Directions. Quote the listing below word for word, stopping after the line that contains "(s.dressPage old f p g).outline".

⁂

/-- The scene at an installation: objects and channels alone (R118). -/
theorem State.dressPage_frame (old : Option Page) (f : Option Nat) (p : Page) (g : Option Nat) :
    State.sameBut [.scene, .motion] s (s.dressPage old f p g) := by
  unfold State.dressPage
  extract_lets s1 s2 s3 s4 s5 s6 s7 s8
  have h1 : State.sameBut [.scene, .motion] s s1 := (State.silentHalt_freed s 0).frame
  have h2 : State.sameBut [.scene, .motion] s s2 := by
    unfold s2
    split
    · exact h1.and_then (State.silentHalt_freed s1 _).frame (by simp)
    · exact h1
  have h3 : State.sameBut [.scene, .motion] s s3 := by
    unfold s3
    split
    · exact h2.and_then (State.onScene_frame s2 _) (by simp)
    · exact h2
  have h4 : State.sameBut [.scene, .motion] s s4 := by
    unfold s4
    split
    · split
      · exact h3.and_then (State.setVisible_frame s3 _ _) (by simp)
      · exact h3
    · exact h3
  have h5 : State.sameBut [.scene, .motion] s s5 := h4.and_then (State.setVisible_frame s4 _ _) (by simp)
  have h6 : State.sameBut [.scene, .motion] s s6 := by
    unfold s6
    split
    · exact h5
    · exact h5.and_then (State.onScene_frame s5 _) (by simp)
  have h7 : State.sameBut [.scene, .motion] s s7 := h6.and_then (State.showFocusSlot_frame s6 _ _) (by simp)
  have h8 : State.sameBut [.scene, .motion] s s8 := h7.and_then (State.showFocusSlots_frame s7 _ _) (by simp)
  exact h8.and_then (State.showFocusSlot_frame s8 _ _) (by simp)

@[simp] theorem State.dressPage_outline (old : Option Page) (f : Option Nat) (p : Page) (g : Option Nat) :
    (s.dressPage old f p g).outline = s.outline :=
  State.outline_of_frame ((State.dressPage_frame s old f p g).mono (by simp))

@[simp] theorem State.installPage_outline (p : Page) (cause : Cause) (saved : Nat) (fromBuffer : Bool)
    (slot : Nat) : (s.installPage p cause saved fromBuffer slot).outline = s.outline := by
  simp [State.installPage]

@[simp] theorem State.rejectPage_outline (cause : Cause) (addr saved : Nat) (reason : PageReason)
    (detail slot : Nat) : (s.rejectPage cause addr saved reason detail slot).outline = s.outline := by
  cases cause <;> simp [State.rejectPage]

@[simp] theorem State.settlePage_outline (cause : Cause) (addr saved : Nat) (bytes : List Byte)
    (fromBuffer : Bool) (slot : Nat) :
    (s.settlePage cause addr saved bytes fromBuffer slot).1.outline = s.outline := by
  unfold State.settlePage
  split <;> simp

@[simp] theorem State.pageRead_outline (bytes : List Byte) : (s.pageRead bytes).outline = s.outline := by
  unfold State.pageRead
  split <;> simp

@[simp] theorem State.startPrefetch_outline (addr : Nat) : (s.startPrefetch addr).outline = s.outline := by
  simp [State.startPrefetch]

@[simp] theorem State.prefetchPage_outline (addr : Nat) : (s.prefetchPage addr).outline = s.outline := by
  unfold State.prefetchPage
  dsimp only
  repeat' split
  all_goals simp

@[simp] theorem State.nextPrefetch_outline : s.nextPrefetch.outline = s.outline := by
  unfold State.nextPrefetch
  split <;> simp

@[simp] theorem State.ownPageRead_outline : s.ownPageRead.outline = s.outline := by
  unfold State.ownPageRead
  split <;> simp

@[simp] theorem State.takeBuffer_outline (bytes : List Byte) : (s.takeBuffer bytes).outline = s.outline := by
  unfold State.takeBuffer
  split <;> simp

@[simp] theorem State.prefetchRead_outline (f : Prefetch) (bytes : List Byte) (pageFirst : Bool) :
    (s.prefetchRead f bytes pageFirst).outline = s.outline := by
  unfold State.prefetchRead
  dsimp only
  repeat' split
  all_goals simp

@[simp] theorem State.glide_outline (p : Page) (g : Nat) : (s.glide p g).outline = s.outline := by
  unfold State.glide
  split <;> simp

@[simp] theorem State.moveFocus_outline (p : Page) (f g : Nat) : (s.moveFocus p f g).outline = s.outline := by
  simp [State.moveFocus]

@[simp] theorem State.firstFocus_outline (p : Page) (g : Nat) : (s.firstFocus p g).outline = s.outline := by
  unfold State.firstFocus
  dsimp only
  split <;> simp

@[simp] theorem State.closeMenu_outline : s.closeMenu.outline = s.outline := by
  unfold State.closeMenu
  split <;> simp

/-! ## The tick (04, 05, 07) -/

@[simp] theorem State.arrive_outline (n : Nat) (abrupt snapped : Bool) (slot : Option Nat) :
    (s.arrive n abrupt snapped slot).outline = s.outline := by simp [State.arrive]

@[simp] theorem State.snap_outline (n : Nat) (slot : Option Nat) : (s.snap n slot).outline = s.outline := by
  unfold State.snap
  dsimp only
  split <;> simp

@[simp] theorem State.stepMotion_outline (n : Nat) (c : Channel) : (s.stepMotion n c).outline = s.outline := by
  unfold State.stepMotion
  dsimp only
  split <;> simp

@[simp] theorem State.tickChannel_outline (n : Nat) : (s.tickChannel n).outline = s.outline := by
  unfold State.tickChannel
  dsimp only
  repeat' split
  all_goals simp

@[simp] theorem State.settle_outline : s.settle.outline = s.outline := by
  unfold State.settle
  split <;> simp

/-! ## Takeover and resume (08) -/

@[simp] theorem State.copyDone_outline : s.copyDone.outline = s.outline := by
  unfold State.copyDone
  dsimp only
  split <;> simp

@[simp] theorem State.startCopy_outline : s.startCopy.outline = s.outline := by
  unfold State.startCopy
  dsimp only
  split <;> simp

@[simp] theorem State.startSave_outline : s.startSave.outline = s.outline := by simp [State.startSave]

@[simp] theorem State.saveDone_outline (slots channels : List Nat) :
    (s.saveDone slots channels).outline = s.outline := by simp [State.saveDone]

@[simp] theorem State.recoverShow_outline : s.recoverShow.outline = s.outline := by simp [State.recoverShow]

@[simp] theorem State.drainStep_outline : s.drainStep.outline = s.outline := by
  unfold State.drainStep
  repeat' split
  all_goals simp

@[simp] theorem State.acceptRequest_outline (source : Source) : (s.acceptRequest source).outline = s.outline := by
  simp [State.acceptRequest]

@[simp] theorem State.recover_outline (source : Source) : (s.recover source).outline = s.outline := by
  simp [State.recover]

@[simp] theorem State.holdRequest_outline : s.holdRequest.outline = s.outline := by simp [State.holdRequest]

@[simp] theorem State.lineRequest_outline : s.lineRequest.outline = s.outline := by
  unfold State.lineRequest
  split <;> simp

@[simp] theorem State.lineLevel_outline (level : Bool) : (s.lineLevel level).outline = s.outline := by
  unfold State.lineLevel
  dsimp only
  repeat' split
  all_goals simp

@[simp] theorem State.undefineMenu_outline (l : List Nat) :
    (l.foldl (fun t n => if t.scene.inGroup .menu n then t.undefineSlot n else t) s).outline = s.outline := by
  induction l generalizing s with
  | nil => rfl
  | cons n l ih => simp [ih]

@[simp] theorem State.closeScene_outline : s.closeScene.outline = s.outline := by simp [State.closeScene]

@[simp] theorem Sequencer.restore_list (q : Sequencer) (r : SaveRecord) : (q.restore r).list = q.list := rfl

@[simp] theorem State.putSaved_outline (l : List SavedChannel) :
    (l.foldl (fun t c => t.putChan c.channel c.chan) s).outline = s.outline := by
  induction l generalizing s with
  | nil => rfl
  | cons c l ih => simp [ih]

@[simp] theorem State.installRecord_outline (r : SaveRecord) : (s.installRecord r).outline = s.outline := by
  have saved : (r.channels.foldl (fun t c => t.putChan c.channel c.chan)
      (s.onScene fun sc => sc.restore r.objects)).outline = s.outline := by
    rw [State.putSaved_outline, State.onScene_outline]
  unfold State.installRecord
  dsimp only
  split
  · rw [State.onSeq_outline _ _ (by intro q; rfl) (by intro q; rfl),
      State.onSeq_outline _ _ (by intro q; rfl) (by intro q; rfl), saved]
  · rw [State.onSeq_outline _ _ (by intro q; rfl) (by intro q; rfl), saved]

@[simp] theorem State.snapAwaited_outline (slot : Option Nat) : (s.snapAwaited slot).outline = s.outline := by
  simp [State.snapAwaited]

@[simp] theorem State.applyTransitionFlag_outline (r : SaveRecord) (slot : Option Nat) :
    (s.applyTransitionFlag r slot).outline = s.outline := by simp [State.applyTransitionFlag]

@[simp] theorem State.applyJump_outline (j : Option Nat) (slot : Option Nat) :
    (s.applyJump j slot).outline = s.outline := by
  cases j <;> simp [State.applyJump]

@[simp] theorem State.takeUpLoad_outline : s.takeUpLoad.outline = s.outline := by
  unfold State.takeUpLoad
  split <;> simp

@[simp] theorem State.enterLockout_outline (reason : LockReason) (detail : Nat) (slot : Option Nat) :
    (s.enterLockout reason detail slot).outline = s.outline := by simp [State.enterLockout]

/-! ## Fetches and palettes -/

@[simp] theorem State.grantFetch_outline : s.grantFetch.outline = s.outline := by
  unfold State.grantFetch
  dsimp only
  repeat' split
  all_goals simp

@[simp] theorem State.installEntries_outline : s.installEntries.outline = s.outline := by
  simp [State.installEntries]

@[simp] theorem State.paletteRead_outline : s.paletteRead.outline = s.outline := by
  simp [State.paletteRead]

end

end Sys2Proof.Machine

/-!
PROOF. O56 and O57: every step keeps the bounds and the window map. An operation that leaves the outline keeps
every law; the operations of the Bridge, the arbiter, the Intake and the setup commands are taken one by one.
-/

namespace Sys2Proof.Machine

⁂

Output for this exercise.
/-- The scene at an installation: objects and channels alone (R118). -/
theorem State.dressPage_frame (old : Option Page) (f : Option Nat) (p : Page) (g : Option Nat) :
    State.sameBut [.scene, .motion] s (s.dressPage old f p g) := by
  unfold State.dressPage
  extract_lets s1 s2 s3 s4 s5 s6 s7 s8
  have h1 : State.sameBut [.scene, .motion] s s1 := (State.silentHalt_freed s 0).frame
  have h2 : State.sameBut [.scene, .motion] s s2 := by
    unfold s2
    split
    · exact h1.and_then (State.silentHalt_freed s1 _).frame (by simp)
    · exact h1
  have h3 : State.sameBut [.scene, .motion] s s3 := by
    unfold s3
    split
    · exact h2.and_then (State.onScene_frame s2 _) (by simp)
    · exact h2
  have h4 : State.sameBut [.scene, .motion] s s4 := by
    unfold s4
    split
    · split
      · exact h3.and_then (State.setVisible_frame s3 _ _) (by simp)
      · exact h3
    · exact h3
  have h5 : State.sameBut [.scene, .motion] s s5 := h4.and_then (State.setVisible_frame s4 _ _) (by simp)
  have h6 : State.sameBut [.scene, .motion] s s6 := by
    unfold s6
    split
    · exact h5
    · exact h5.and_then (State.onScene_frame s5 _) (by simp)
  have h7 : State.sameBut [.scene, .motion] s s7 := h6.and_then (State.showFocusSlot_frame s6 _ _) (by simp)
  have h8 : State.sameBut [.scene, .motion] s s8 := h7.and_then (State.showFocusSlots_frame s7 _ _) (by simp)
  exact h8.and_then (State.showFocusSlot_frame s8 _ _) (by simp)

@[simp] theorem State.dressPage_outline (old : Option Page) (f : Option Nat) (p : Page) (g : Option Nat) :
    (s.dressPage old f p g).outline = s.outline :=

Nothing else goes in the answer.